##### MATERIAL PROVIDED
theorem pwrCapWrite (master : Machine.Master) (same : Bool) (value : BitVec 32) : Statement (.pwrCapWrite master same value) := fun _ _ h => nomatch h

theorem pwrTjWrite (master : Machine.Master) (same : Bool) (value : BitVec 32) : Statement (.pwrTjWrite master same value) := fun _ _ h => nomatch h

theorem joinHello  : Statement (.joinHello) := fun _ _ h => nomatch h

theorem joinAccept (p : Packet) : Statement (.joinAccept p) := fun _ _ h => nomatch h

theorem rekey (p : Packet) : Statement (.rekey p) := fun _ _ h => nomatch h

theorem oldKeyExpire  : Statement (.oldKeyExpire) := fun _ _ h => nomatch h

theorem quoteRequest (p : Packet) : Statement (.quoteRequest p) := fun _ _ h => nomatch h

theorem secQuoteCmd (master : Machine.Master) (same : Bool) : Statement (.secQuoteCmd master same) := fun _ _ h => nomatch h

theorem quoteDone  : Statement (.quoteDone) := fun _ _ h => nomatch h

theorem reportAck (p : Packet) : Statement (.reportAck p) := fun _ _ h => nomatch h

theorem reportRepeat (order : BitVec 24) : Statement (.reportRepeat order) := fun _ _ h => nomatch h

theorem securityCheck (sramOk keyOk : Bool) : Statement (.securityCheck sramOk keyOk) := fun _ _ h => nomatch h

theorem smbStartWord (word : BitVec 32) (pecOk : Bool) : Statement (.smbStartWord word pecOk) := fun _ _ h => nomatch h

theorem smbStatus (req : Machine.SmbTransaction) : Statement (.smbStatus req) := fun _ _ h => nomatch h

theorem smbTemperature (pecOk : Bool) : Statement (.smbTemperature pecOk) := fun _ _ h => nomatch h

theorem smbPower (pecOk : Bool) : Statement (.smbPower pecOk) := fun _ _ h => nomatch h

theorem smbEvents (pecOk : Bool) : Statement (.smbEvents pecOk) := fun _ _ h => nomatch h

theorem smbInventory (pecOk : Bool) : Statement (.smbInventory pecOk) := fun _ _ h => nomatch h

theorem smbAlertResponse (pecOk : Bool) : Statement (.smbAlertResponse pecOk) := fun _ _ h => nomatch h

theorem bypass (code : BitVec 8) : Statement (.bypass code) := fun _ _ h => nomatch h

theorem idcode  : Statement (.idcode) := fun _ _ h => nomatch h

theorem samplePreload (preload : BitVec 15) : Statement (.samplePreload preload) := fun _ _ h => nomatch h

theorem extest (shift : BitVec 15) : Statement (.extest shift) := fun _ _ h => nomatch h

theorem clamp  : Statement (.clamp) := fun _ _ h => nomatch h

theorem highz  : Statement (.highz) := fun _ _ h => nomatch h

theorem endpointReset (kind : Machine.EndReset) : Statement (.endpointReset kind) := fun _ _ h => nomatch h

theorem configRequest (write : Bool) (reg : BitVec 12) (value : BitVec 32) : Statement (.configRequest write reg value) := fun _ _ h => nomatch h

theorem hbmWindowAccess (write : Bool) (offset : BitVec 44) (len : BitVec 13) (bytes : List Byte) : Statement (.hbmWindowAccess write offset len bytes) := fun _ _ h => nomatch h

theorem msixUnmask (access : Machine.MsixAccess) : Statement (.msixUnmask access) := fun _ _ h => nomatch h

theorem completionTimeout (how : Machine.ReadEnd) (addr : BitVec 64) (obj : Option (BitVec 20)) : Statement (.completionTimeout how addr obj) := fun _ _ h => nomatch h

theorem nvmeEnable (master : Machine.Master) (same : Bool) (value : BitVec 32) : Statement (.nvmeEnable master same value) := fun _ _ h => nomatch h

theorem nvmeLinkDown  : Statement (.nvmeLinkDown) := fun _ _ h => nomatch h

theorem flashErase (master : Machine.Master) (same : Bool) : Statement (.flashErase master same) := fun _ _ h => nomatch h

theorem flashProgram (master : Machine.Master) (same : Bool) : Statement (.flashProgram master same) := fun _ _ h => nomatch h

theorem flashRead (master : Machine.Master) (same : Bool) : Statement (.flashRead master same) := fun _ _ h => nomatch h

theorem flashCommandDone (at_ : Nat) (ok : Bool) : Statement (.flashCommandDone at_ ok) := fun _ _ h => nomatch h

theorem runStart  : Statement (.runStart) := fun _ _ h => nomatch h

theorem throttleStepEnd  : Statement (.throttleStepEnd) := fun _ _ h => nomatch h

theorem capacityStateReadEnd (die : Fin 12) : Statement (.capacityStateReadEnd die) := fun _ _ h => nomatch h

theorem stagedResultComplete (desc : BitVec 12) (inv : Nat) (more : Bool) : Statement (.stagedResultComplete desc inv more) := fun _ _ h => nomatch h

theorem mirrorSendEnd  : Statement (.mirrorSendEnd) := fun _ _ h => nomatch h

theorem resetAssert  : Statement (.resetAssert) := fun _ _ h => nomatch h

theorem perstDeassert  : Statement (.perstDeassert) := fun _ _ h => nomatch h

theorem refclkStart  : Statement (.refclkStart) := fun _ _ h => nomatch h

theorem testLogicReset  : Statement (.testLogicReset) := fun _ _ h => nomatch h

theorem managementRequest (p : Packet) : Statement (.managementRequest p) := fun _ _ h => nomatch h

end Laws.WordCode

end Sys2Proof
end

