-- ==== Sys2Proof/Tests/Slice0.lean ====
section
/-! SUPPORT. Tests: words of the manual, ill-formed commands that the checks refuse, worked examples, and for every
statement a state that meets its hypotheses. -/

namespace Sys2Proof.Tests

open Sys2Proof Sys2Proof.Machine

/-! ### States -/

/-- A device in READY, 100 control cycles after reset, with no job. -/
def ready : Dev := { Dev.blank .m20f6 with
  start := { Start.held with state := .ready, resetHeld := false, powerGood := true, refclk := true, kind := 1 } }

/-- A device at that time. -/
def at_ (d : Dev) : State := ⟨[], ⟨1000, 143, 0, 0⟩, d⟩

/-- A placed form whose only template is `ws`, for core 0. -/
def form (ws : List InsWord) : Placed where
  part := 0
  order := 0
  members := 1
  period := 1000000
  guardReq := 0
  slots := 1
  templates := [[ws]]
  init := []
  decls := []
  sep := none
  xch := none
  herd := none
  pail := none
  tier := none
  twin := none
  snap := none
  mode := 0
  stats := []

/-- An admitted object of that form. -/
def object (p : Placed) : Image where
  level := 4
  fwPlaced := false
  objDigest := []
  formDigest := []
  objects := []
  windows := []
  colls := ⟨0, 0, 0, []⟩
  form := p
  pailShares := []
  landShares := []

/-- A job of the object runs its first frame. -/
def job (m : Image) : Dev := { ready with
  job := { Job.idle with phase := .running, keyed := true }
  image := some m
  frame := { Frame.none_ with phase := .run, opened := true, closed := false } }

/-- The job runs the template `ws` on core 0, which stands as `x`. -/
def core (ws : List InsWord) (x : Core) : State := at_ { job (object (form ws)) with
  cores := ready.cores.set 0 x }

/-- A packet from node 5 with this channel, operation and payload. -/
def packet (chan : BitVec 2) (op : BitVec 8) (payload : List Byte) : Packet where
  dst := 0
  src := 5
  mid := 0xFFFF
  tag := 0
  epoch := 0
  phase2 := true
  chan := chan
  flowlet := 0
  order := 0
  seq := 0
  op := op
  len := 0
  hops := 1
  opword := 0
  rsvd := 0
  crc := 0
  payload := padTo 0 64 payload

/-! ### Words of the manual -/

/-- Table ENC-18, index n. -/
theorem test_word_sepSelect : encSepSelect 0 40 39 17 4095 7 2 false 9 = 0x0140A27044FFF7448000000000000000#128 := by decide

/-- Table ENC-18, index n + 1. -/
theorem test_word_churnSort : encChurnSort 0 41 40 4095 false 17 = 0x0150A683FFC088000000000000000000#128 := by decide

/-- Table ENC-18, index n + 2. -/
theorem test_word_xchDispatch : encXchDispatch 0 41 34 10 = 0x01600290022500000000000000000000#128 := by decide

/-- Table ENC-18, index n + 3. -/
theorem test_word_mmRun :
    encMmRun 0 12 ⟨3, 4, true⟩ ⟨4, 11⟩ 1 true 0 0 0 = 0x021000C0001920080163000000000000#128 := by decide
##########
BRIEF | Reproduce exactly the entries above, limited to the lines from the one with "theorem capacityStateReadEnd (die" through the one with "(.resetAssert) := fun", both included.

FINAL ANSWER |
theorem capacityStateReadEnd (die : Fin 12) : Statement (.capacityStateReadEnd die) := fun _ _ h => nomatch h

theorem stagedResultComplete (desc : BitVec 12) (inv : Nat) (more : Bool) : Statement (.stagedResultComplete desc inv more) := fun _ _ h => nomatch h

theorem mirrorSendEnd  : Statement (.mirrorSendEnd) := fun _ _ h => nomatch h

theorem resetAssert  : Statement (.resetAssert) := fun _ _ h => nomatch h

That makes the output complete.